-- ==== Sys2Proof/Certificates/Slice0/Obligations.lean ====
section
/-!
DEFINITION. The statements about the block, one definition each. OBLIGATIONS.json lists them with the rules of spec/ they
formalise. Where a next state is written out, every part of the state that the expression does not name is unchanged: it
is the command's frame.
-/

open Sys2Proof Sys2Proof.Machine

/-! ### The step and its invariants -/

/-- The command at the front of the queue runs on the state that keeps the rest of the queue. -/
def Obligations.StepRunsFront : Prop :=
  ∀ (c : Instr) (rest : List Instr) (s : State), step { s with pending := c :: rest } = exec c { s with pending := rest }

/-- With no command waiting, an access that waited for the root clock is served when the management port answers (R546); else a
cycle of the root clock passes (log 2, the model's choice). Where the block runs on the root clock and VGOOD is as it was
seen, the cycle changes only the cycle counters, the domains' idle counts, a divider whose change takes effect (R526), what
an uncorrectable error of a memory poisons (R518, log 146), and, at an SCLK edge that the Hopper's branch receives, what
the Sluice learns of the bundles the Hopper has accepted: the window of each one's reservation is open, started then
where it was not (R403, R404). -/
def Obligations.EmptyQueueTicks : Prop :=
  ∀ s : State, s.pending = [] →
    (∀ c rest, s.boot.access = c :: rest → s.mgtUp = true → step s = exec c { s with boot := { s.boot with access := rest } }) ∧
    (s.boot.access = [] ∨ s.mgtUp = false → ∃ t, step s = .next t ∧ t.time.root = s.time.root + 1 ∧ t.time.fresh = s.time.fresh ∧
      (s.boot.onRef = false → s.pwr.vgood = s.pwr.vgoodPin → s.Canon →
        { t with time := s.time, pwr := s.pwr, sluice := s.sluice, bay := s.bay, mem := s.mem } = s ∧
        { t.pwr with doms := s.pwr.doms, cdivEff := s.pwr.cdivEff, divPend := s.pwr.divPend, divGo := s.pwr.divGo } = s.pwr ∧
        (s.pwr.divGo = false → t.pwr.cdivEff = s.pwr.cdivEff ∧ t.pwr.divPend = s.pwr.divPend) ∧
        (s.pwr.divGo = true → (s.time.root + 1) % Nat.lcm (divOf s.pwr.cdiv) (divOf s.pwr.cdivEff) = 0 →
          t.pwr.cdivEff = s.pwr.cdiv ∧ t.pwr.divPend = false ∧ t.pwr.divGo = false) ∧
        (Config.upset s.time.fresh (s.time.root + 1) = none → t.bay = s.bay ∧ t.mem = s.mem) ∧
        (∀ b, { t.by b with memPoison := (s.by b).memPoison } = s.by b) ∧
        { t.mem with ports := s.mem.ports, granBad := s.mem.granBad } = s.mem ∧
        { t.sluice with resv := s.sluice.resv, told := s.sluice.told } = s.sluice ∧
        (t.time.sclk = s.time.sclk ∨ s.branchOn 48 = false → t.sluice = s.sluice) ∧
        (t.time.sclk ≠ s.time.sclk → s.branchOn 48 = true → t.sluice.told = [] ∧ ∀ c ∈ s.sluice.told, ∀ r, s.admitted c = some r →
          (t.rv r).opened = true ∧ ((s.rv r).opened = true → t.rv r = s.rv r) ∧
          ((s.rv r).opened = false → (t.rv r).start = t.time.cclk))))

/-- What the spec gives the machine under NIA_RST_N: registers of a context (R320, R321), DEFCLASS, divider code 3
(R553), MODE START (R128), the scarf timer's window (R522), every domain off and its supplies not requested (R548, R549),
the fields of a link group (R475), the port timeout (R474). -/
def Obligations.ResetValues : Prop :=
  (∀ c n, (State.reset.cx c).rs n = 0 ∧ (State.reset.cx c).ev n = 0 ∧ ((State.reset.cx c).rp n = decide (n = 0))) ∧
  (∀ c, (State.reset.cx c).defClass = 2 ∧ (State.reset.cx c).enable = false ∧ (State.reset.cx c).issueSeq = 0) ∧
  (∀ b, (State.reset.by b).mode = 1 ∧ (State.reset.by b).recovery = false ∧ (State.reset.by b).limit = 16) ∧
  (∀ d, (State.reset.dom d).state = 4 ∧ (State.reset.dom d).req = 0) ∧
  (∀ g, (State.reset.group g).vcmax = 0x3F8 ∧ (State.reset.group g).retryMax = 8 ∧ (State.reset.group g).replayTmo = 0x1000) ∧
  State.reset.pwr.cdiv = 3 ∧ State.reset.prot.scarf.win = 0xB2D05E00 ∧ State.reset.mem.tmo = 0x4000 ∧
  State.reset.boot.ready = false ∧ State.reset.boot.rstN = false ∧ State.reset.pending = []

==

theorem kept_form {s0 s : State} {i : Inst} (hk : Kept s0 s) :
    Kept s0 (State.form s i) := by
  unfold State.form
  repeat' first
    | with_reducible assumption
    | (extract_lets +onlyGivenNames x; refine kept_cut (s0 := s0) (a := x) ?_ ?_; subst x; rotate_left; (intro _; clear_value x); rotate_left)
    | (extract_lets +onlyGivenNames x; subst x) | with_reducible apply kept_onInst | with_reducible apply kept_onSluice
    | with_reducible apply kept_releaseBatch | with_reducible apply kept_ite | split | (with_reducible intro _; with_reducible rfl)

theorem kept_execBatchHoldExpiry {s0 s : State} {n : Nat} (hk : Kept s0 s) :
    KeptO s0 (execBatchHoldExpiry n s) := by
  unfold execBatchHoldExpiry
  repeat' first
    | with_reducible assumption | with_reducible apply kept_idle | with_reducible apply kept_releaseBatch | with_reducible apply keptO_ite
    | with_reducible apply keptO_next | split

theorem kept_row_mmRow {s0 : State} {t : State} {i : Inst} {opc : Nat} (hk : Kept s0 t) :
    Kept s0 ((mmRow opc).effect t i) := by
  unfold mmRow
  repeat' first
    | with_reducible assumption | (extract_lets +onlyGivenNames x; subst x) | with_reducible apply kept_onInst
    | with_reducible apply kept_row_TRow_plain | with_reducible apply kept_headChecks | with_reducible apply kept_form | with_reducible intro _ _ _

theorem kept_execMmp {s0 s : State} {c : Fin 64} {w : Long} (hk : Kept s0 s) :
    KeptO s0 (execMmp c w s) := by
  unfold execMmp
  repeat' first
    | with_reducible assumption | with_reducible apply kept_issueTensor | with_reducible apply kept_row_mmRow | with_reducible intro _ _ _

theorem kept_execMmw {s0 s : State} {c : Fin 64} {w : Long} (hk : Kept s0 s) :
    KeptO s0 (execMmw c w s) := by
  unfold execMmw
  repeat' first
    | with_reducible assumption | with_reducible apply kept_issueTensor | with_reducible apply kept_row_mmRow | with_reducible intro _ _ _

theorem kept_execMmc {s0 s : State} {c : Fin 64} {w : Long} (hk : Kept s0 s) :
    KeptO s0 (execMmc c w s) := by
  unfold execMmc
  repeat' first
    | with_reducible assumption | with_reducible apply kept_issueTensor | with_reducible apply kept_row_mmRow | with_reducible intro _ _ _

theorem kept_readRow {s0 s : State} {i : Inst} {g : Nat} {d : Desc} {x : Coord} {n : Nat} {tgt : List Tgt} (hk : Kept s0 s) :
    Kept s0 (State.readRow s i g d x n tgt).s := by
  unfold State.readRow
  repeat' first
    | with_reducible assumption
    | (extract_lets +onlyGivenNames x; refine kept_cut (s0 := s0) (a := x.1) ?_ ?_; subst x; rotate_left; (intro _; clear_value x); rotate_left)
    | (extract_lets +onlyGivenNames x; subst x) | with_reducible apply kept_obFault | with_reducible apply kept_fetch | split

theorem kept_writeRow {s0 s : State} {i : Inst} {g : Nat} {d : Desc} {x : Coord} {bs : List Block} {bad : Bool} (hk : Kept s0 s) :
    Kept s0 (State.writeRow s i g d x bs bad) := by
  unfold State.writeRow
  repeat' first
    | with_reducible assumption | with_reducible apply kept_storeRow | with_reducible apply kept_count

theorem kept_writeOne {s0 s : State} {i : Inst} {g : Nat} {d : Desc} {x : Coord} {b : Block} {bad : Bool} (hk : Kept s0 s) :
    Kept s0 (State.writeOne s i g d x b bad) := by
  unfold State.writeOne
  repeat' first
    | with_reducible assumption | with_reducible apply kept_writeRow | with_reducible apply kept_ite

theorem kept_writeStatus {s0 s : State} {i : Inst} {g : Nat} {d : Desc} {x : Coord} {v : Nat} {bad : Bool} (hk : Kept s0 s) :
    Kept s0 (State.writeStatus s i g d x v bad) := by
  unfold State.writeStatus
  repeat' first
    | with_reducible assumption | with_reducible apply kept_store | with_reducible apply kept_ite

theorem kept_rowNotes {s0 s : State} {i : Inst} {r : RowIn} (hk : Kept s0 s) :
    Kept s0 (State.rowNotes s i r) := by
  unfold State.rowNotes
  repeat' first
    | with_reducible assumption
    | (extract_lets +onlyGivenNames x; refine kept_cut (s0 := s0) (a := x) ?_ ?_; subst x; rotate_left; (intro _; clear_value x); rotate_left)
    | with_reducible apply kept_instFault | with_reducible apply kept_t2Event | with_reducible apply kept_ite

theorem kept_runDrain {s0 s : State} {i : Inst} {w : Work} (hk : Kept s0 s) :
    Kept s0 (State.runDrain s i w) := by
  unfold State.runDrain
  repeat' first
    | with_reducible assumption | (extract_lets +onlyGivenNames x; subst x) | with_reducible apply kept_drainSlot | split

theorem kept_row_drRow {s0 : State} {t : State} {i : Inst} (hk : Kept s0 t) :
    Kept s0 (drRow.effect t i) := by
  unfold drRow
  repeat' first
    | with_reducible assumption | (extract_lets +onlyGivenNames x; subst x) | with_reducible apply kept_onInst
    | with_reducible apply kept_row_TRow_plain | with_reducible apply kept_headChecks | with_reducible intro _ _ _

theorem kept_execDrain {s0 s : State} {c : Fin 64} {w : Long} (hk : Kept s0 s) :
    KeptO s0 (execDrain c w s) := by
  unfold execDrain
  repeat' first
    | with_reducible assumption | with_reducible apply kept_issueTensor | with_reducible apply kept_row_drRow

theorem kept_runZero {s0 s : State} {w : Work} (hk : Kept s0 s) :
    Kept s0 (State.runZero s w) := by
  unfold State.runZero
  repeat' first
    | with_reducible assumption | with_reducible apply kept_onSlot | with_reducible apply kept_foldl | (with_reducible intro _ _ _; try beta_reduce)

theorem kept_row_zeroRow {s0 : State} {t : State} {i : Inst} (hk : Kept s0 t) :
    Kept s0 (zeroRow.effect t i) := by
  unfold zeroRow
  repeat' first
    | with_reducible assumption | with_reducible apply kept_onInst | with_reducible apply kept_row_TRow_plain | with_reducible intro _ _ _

#### Task objective
Everything from the line containing "kept_fetch | split" through the line containing "kept_writeRow | with_reducible apply kept_ite" in the material above should be retyped exactly, both ends included, and nothing more.

#### The answer
    | (extract_lets +onlyGivenNames x; subst x) | with_reducible apply kept_obFault | with_reducible apply kept_fetch | split

theorem kept_writeRow {s0 s : State} {i : Inst} {g : Nat} {d : Desc} {x : Coord} {bs : List Block} {bad : Bool} (hk : Kept s0 s) :
    Kept s0 (State.writeRow s i g d x bs bad) := by
  unfold State.writeRow
  repeat' first
    | with_reducible assumption | with_reducible apply kept_storeRow | with_reducible apply kept_count

theorem kept_writeOne {s0 s : State} {i : Inst} {g : Nat} {d : Desc} {x : Coord} {b : Block} {bad : Bool} (hk : Kept s0 s) :
    Kept s0 (State.writeOne s i g d x b bad) := by
  unfold State.writeOne
  repeat' first
    | with_reducible assumption | with_reducible apply kept_writeRow | with_reducible apply kept_ite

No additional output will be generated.